Internally, each bucket is an ocfs2_xattr_header. The list, insert, and remove operations within a bucket are identical to those in a single external EA block except the data might span multiple fs blocks.

There's no need to worry about the le16 xh_count field in ocfs2_xattr_header. Doing the math with a minimum xattr_entry size of 16 bytes: 65535 * 16 = 1048576 which means we're safe until we want larger than 1M buckets.

Finding an EA

An EA is found by hashing it's name and searching an ocfs2 btree using e_cpos as the index to an extent which may contain the EA. If the exact cpos isn't found, then the next smallest value is used. For the purposes of the search, length fields are ignored. They only refer to the on-disk size of the extent, not the hash range. The leftmost extent records e_cpos value is always zero.
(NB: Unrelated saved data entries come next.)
-- ==== Sys2Proof/Machine/Float.lean ====
section
/-! DEFINITION. The number formats and their helpers (R104 to R117): exact values as fractions of
natural numbers, rounded once. -/

namespace Sys2Proof.Machine

/-- The rounding modes, by code (R95, R113). -/
inductive RM where
  | rne | rz | rd | ru
  deriving DecidableEq, Repr

/-- The mode that a VA field RM names. -/
def RM.ofCode (c : BitVec 2) : RM :=
  if c = 0#2 then .rne else if c = 1#2 then .rz else if c = 2#2 then .rd else .ru

/-- How a format encodes infinities and NaNs (R105). -/
inductive FKind where
  | ieee | e4m3 | e2m1
  deriving DecidableEq, Repr

/-- A floating-point format (R104). -/
structure Fmt where
  ebits : Nat
  fbits : Nat
  bias : Nat
  kind : FKind
  deriving DecidableEq, Repr

/-- FP64. -/
def fp64 : Fmt := ⟨11, 52, 1023, .ieee⟩
/-- FP32. -/
def fp32 : Fmt := ⟨8, 23, 127, .ieee⟩
/-- FP16. -/
def fp16 : Fmt := ⟨5, 10, 15, .ieee⟩
/-- BF16. -/
def bf16 : Fmt := ⟨8, 7, 127, .ieee⟩
/-- E5M2. -/
def e5m2 : Fmt := ⟨5, 2, 15, .ieee⟩
/-- E4M3. -/
def e4m3 : Fmt := ⟨4, 3, 7, .e4m3⟩
/-- E2M1. -/
def e2m1 : Fmt := ⟨2, 1, 1, .e2m1⟩

/-- Width of a format. -/
def Fmt.width (f : Fmt) : Nat := 1 + f.ebits + f.fbits

/-- An exact value: NaN, an infinity, or a signed fraction. -/
inductive FVal where
  | nan
  | inf (neg : Bool)
  | fin (neg : Bool) (num den : Nat)
  deriving DecidableEq, Repr

/-- The largest finite code without its sign (R104, R105). -/
def Fmt.maxCode (f : Fmt) : Nat :=
  match f.kind with
  | .ieee => (2 ^ f.ebits - 1) * 2 ^ f.fbits - 1
  | .e4m3 => 0x7e
  | .e2m1 => 0x7

/-- The canonical NaN; E2M1 has none and converts a NaN to +0 (R105, R116). -/
def Fmt.nanCode (f : Fmt) : Nat :=
  match f.kind with
  | .ieee => (2 ^ f.ebits - 1) * 2 ^ f.fbits + 2 ^ (f.fbits - 1)
  | .e4m3 => 0x7f
  | .e2m1 => 0

/-- The code of an infinity (R116). -/
def Fmt.infCode (f : Fmt) (neg : Bool) : Nat :=
  match f.kind with
  | .ieee => (2 ^ f.ebits - 1) * 2 ^ f.fbits + neg.toNat * 2 ^ (f.ebits + f.fbits)
  | .e4m3 => 0x7f
  | .e2m1 => 0x7 + neg.toNat * 8

/-- The value of a code (R104, R105). -/
def Fmt.val (f : Fmt) (x : Nat) : FVal :=
  let x := x % 2 ^ f.width
  let neg := x / 2 ^ (f.ebits + f.fbits) = 1
  let e := x / 2 ^ f.fbits % 2 ^ f.ebits
  let fr := x % 2 ^ f.fbits
  let top := e = 2 ^ f.ebits - 1
  if f.kind = .ieee ∧ top then (if fr = 0 then .inf neg else .nan)
  else if f.kind = .e4m3 ∧ top ∧ fr = 2 ^ f.fbits - 1 then .nan
  else if e = 0 then .fin neg fr (2 ^ (f.bias - 1 + f.fbits))
  else if f.bias + f.fbits ≤ e then .fin neg ((2 ^ f.fbits + fr) * 2 ^ (e - f.bias - f.fbits)) 1
  else .fin neg (2 ^ f.fbits + fr) (2 ^ (f.bias + f.fbits - e))

/-- Rounds a fraction to an integer magnitude (R113). -/
def roundMag (rm : RM) (neg : Bool) (num den : Nat) : Nat :=
  let q := num / den
  let r := num % den
  let up := match rm with
    | .rne => decide (den < 2 * r) || (decide (2 * r = den) && decide (q % 2 = 1))
    | .rz => false
    | .rd => neg && decide (r ≠ 0)
    | .ru => !neg && decide (r ≠ 0)
  q + up.toNat

/-- `⌊log₂ (num / den)⌋` plus `2 ^ 14`, which keeps it a natural number. -/
def ratLog (num den : Nat) : Nat :=
  let k := Nat.log2 num + 2 ^ 14 - Nat.log2 den
  -- the quotient lies in [2 ^ (k - 1), 2 ^ (k + 1))
  if num * 2 ^ (2 ^ 14) < den * 2 ^ k then k - 1 else k

/-- Rounds a finite value to a format (R114): the code. -/
def Fmt.roundFin (f : Fmt) (rm : RM) (neg : Bool) (num den : Nat) : Nat :=
  let sign := neg.toNat * 2 ^ (f.ebits + f.fbits)
  if num = 0 then sign
  else
    let off := 2 ^ 14
    let emin := off + 1 - f.bias
    let e := Nat.max (ratLog num den) emin
    -- the quantum is 2 ^ (e - fbits - off)
    let q := e - f.fbits
    let n := if off ≤ q then roundMag rm neg num (den * 2 ^ (q - off))
      else roundMag rm neg (num * 2 ^ (off - q)) den
    let code := n + (e - emin) * 2 ^ f.fbits
    if code ≤ f.maxCode then sign + code
    else
      let toInf : Bool := match rm with
        | .rne => true
        | .rz => false
        | .rd => neg
        | .ru => !neg
      if f.kind = .ieee ∧ toInf then f.infCode neg else sign + f.maxCode

/-- `convert` to a floating format (R116), and `round` of an exact value (R114). -/
def Fmt.enc (f : Fmt) (rm : RM) : FVal → Nat
  | .nan => f.nanCode
  | .inf neg => f.infCode neg
  | .fin neg n d => f.roundFin rm neg n d

/-- A value is NaN. -/
def FVal.isNan : FVal → Bool
  | .nan => true
  | _ => false

/-- A value is neither NaN nor an infinity. -/
def FVal.isFin : FVal → Bool
  | .fin .. => true
  | _ => false

/-- A value is a zero. -/
def FVal.isZero : FVal → Bool
  | .fin _ n _ => n = 0
  | _ => false

/-- The sign of a value. -/
def FVal.neg? : FVal → Bool
  | .nan => false
  | .inf s => s
  | .fin s _ _ => s

/-- The value with its sign inverted. -/
def FVal.negate : FVal → FVal
  | .nan => .nan
  | .inf s => .inf !s
  | .fin s n d => .fin (!s) n d

/-- The value with its sign cleared. -/
def FVal.abs : FVal → FVal
  | .nan => .nan
  | .inf _ => .inf false
  | .fin _ n d => .fin false n d

/-- The exact sum; an exact zero takes the sign of IEEE 754-2019 (R114). -/
def FVal.add (rm : RM) : FVal → FVal → FVal
  | .nan, _ => .nan
  | _, .nan => .nan
  | .inf s, .inf t => if s = t then .inf s else .nan
  | .inf s, .fin .. => .inf s
  | .fin .., .inf t => .inf t
  | .fin s n d, .fin t m e =>
    if n = 0 ∧ m = 0 then .fin (if s = t then s else rm = .rd) 0 1
    else
      let a := n * e
      let b := m * d
      if s = t then .fin s (a + b) (d * e)
      else if a = b then .fin (rm = .rd) 0 1
      else if b < a then .fin s (a - b) (d * e)
      else .fin t (b - a) (d * e)

/-- The exact product. -/
def FVal.mul : FVal → FVal → FVal
  | .nan, _ => .nan
  | _, .nan => .nan
  | .inf s, .inf t => .inf (s ^^ t)
  | .inf s, .fin t n _ => if n = 0 then .nan else .inf (s ^^ t)
  | .fin t n _, .inf s => if n = 0 then .nan else .inf (s ^^ t)
  | .fin s n d, .fin t m e => .fin (s ^^ t) (n * m) (d * e)

/-- The exact quotient. -/
def FVal.div : FVal → FVal → FVal
  | .nan, _ => .nan
  | _, .nan => .nan
  | .inf _, .inf _ => .nan
  | .inf s, .fin t _ _ => .inf (s ^^ t)
  | .fin s _ _, .inf t => .fin (s ^^ t) 0 1
  | .fin s n d, .fin t m e =>
    if m = 0 then (if n = 0 then .nan else .inf (s ^^ t))
    else .fin (s ^^ t) (n * e) (d * m)

/-- An FP addition with one rounding. -/
def FVal.fma (rm : RM) (a b c : FVal) : FVal := FVal.add rm (FVal.mul a b) c

/-- The integer square root, one bit a step. -/
def isqrtFrom (n : Nat) : Nat → Nat → Nat
  | 0, r => r
  | b + 1, r => isqrtFrom n b (if (r + 2 ^ b) * (r + 2 ^ b) ≤ n then r + 2 ^ b else r)

/-- The square root of a fraction to far more places than any format holds: exact where it is a
fraction of those places, and otherwise strictly between two neighbours. -/
def sqrtFin (num den : Nat) : FVal :=
  -- p places after the point
  let p := 1100
  let n := num * 4 ^ p / den
  let r := isqrtFrom n (Nat.log2 n / 2 + 1) 0
  if r * r * den = num * 4 ^ p then .fin false r (2 ^ p) else .fin false (2 * r + 1) (2 ^ (p + 1))

/-- The square root (R140, R147): `−0` for `−0`, NaN below zero. -/
def FVal.sqrt : FVal → FVal
  | .nan => .nan
  | .inf s => if s then .nan else .inf false
  | .fin s n d => if n = 0 then .fin s 0 1 else if s then .nan else sqrtFin n d

/-- The comparison of two finite or infinite values: `none` if either is NaN; zeros are equal. -/
def FVal.cmp : FVal → FVal → Option Ordering
  | .nan, _ => none
  | _, .nan => none
  | .inf s, .inf t => some (if s = t then .eq else if s then .lt else .gt)
  | .inf s, .fin .. => some (if s then .lt else .gt)
  | .fin .., .inf t => some (if t then .gt else .lt)
  | .fin s n d, .fin t m e =>
    let a : Int := if s then -(n * e : Nat) else (n * e : Nat)
    let b : Int := if t then -(m * d : Nat) else (m * d : Nat)
    some (compare a b)

/-- `minimum` of IEEE 754-2019: NaN if either is, and `−0` below `+0` (R140). -/
def FVal.minimum (a b : FVal) : FVal :=
  match FVal.cmp a b with
  | none => .nan
  | some .lt => a
  | some .gt => b
  | some .eq => if a.neg? then a else b

/-- `maximum` of IEEE 754-2019 (R140). -/
def FVal.maximum (a b : FVal) : FVal :=
  match FVal.cmp a b with
  | none => .nan
  | some .lt => b
  | some .gt => a
  | some .eq => if a.neg? then b else a

/-- The integer of an integer value. -/
def FVal.ofInt (x : Int) : FVal := .fin (decide (x < 0)) x.natAbs 1

/-- `saturate` to the range from `lo` to `hi` (R115). -/
def saturate (lo hi x : Int) : Int := max lo (min hi x)

/-- `convert` to an integer range (R116). -/
def FVal.toInt (rm : RM) (lo hi : Int) : FVal → Int
  | .nan => 0
  | .inf s => if s then lo else hi
  | .fin s n d =>
    let m := roundMag rm s n d
    saturate lo hi (if s then -(m : Int) else m)

/-- The low `w` bits of an integer (R115). -/
def wrapBits (w : Nat) (x : Int) : Nat := (x % (2 ^ w : Nat)).toNat

/-! ### Elementary functions

Fixed-point arithmetic with `wp` binary places. The results are irrational wherever these functions
are called, and the error of each lies far below the distance of any irrational result from a
rounding boundary of a format of R104. -/

/-- Working places. -/
def wp : Nat := 1200

/-- The sum of the series of `exp` for a fixed-point argument: term, index, sum. -/
def expSeries (x : Nat) : Nat → Nat → Nat → Nat → Nat
  | 0, _, _, acc => acc
  | fuel + 1, term, k, acc => expSeries x fuel (term * x / 2 ^ wp / k) (k + 1) (acc + term)

/-- `exp` of a fixed-point number below 1. -/
def expFix (x : Nat) : Nat := expSeries x 260 (2 ^ wp) 1 0

/-- The sum of `z, z³/3, z⁵/5, …`, with alternating signs when `alt`. -/
def oddSeries (alt : Bool) (z2 : Nat) : Nat → Nat → Nat → Int → Int
  | 0, _, _, acc => acc
  | fuel + 1, pw, k, acc =>
    let t : Int := (pw / (2 * k + 1) : Nat)
    oddSeries alt z2 fuel (pw * z2 / 2 ^ wp) (k + 1) (if alt && k % 2 = 1 then acc - t else acc + t)

/-- `artanh` of the fraction `n / d`, at most 1/3. -/
def artanhFix (n d : Nat) : Nat :=
  let z := n * 2 ^ wp / d
  (oddSeries false (z * z / 2 ^ wp) 400 z 0 0).toNat

/-- `arctan` of the fraction `1 / d`. -/
def arctanFix (d : Nat) : Nat :=
  let z := 2 ^ wp / d
  (oddSeries true (z * z / 2 ^ wp) 280 z 0 0).toNat

/-- ln 2. -/
def ln2Fix : Nat := 2 * artanhFix 1 3

/-- π by Machin's formula. -/
def piFix : Nat := 16 * arctanFix 5 - 4 * arctanFix 239

/-- ln of a fraction in [1, 2). -/
def lnFix (n d : Nat) : Nat := 2 * artanhFix (n - d) (n + d)

/-- A positive irrational value, given by its fixed-point part. -/
def irr (neg : Bool) (x : Nat) : FVal := .fin neg (2 * x + 1) (2 ^ (wp + 1))

/-- `2ˣ` (R147): exact for an integer. -/
def exp2Fin (neg : Bool) (n d : Nat) : FVal :=
  if n = 0 then .fin false 1 1
  else if 400 * d < n then (if neg then .fin false 1 (2 ^ 400) else .fin false (2 ^ 400) 1)
  else
    let ip := n / d
    let r := n % d
    if r = 0 then (if neg then .fin false 1 (2 ^ ip) else .fin false (2 ^ ip) 1)
    else
      -- x = ip + r / d, or, for negative x, x = - (ip + 1) + (d - r) / d
      let fr := if neg then d - r else r
      let m := expFix (fr * ln2Fix / d)
      if neg then .fin false (2 * m + 1) (2 ^ (wp + 1 + ip + 1))
      else .fin false ((2 * m + 1) * 2 ^ ip) (2 ^ (wp + 1))

/-- `2ˣ` (R147). -/
def FVal.exp2 : FVal → FVal
  | .nan => .nan
  | .inf s => if s then .fin false 0 1 else .inf false
  | .fin s n d => exp2Fin s n d

/-- The logarithm of a positive fraction in units of `unit` per binary order, as a signed value:
`unit` is 1 for log₂ and ln 2 for ln; `tol` is ln 2 for log₂ and 1 for ln. -/
def logFin (base2 : Bool) (n d : Nat) : FVal :=
  let off := 2 ^ 14
  let e := ratLog n d
  -- n / d = m * 2 ^ (e - off) with m in [1, 2)
  let mn := if off ≤ e then n else n * 2 ^ (off - e)
  let md := if off ≤ e then d * 2 ^ (e - off) else d
  let l := lnFix mn md
  let frac : Nat := if base2 then l * 2 ^ wp / ln2Fix else l
  let unit : Nat := if base2 then 2 ^ wp else ln2Fix
  let total : Int := ((e : Int) - off) * unit + frac
  if mn = md ∧ base2 then .fin (decide (e < off)) ((e : Int) - off).natAbs 1
  else if mn = md ∧ e = off then .fin false 0 1
  else irr (decide (total < 0)) total.natAbs

/-- `log₂ x` (R147). -/
def FVal.log2 : FVal → FVal
  | .nan => .nan
  | .inf s => if s then .nan else .inf false
  | .fin s n d => if n = 0 then .inf true else if s then .nan else logFin true n d

/-- `tanh x` (R147). -/
def FVal.tanh : FVal → FVal
  | .nan => .nan
  | .inf s => .fin s 1 1
  | .fin s n d =>
    if n = 0 then .fin s 0 1
    else if 64 * d ≤ n then .fin s (2 ^ 180 - 1) (2 ^ 180)
    else
      -- e ^ (2x) as 2 ^ k * exp f with 2x = k ln 2 + f
      let t := 2 * n * 2 ^ wp / d
      let k := t / ln2Fix
      let f := t % ln2Fix
      let e := expFix f * 2 ^ k
      irr s ((e - 2 ^ wp) * 2 ^ wp / (e + 2 ^ wp))

/-- The series of sine, from the first term: term, index, sum. -/
def sinSeries (x2 : Nat) : Nat → Nat → Nat → Int → Int
  | 0, _, _, acc => acc
  | fuel + 1, term, k, acc =>
    sinSeries x2 fuel (term * x2 / 2 ^ wp / ((k + 1) * (k + 2))) (k + 2)
      (if k / 2 % 2 = 1 then acc - term else acc + term)

/-- `sin (π n / d)` for `n / d` at most 1/2. -/
def sinPiFix (n d : Nat) : Nat :=
  let x := piFix * n / d
  (sinSeries (x * x / 2 ^ wp) 160 x 1 0).toNat

/-- `sin (π x)` of a positive fraction: the sign and the magnitude, exact at multiples of a half. -/
def sinPiPos (n d : Nat) : FVal :=
  let r := n % (2 * d)
  let neg := d ≤ r
  let r := if d ≤ r then r - d else r
  if r = 0 then .fin false 0 1
  else if 2 * r = d then .fin neg 1 1
  else irr neg (sinPiFix (if 2 * r < d then r else d - r) d)

/-- `sin (π x)` (R147): an integer gives a zero with the sign of x. -/
def FVal.sinPi : FVal → FVal
  | .nan => .nan
  | .inf _ => .nan
  | .fin s n d =>
    if n % d = 0 then .fin s 0 1
    else if s then (sinPiPos n d).negate else sinPiPos n d

/-- `cos (π x)` (R147): `x = n + ½` gives +0. -/
def FVal.cosPi : FVal → FVal
  | .nan => .nan
  | .inf _ => .nan
  | .fin _ n d =>
    if 2 * n % d = 0 ∧ 2 * n / d % 2 = 1 then .fin false 0 1
    else if n % d = 0 then .fin (n / d % 2 = 1) 1 1
    else sinPiPos (2 * n + d) (2 * d)

/-- `1 / x` (R147). -/
def FVal.rcp (x : FVal) : FVal := FVal.div (.fin false 1 1) x

/-- `1 / √x` (R147). -/
def FVal.rsqrt : FVal → FVal
  | .nan => .nan
  | .inf s => if s then .nan else .fin false 0 1
  | .fin s n d => if n = 0 then .inf s else if s then .nan else sqrtFin d n

/-- `ln x` of a positive fraction, for `accept` (R178). -/
def lnPos (n d : Nat) : FVal := logFin false n d

/-! ### Formats by code (R96) -/

/-- The width in bits of a format code. -/
def codeWidth (c : Nat) : Nat :=
  match c with
  | 0 | 6 => 32
  | 1 | 2 | 7 => 16
  | 3 | 4 | 8 => 8
  | _ => 4

/-- The floating format of a code, if it is one. -/
def codeFmt (c : Nat) : Option Fmt :=
  match c with
  | 0 => some fp32
  | 1 => some fp16
  | 2 => some bf16
  | 3 => some e4m3
  | 4 => some e5m2
  | 5 => some e2m1
  | _ => none

/-- The value of an element of a format code (R107). -/
def codeVal (c x : Nat) : FVal :=
  match codeFmt c with
  | some f => f.val x
  | none => .ofInt (signedOf (codeWidth c) x)

/-- `convert` to a format code (R116): the element's bits. -/
def codeEnc (c : Nat) (rm : RM) (v : FVal) : Nat :=
  match codeFmt c with
  | some f => f.enc rm v
  | none =>
    let w := codeWidth c
    wrapBits w (v.toInt rm (-(2 ^ (w - 1) : Nat)) ((2 ^ (w - 1) : Nat) - 1))

end Sys2Proof.Machine
end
Once an extent is found, a binary search across the set of non-empty buckets is performed. The search can skip around the buckets until it either finds the value it's looking for, a set of equal hash value records whose names don't match, or a pair of adjacent records with values less than and greater than the key.

Inserts / Splits

An new extent is formatted as a series of empty buckets. Buckets are filled from left to right, starting with the first bucket in the extent. Each time a bucket is filled, the set of nonempty buckets is extended and the range of hash values are redistributed evenly through all buckets in the extent (the buckets are rebalanced). We continue this until all buckets within an extent are full or almost full.

We can store the current number of contiguous, non-empty buckets by storing it in the 16 bit xh_reserved1 field.

Once all buckets in an extent are full, we need to add another extent. Things are a bit different if the new extent is contiguous or not. If it's contiguous, we just continue the process of rebalancing the extent buckets. If the extent isn't contiguous, we pick a new cpos for it and move all EA's which now fit into the new one. The new cpos is chosen so as to be in the middle of the range that the existing extent covers: new_cpos = cpos + (highest_hash - lowest_hash) / 2

Open Question: We need some (hopefully simple) heuristics on when we consider an extent "full" and in need of being split.

Conflicts

One of the biggest questions I have about this is "how many collisions are reasonable?".

We can calculate several things here. Lets assume a bucket size of 4096 bytes. Removing 8 bytes of overhead for the top of ocfs2_xattr_header gives us 4088 bytes for storing EA's.

Let's assume that EA values are all ocfs2_xattr_value_root structures and we allow for two extents in each one. That gives us 16 bytes of overhead, 16 bytes for the ocfs2_extent_list, and 16 bytes per ocfs2_extent_rec, so a total of 64 bytes.

Structure

Bytes Required

ocfs2_xattr_header overhead

8 Bytes

ocfs2_xattr_entry

16 Bytes

ocfs2_xattr_value_root Overhead

16 Bytes

ocfs2_extent_list with two extents

48 Bytes (16 + 2x16)

Of course, the name is the most variable part of this.

Open Question: What is the average length of an EA name?

#define XATTR_NAME_MAX   255

Name Length

Per EA Overhead

# of EA's that fit in 4088 bytes

255

335

12

128

208

19

96

176

23

64

144

28

32

112

36

16

96

42

8

88

46

Item Removal

When the last item in a bucket is removed, we re-balance all the buckets in that extent.

Space Optimization Questions

The maximum inline value should be limited to 80 bytes, the size of a 2 extent struct ocfs2_xattr_tree_root.

Should we drop the whole ocfs2_xattr_value_root thing in the indexed tree and just use a single block pointer to a tree root? The block pointer would really suck for "medium" sized EA's.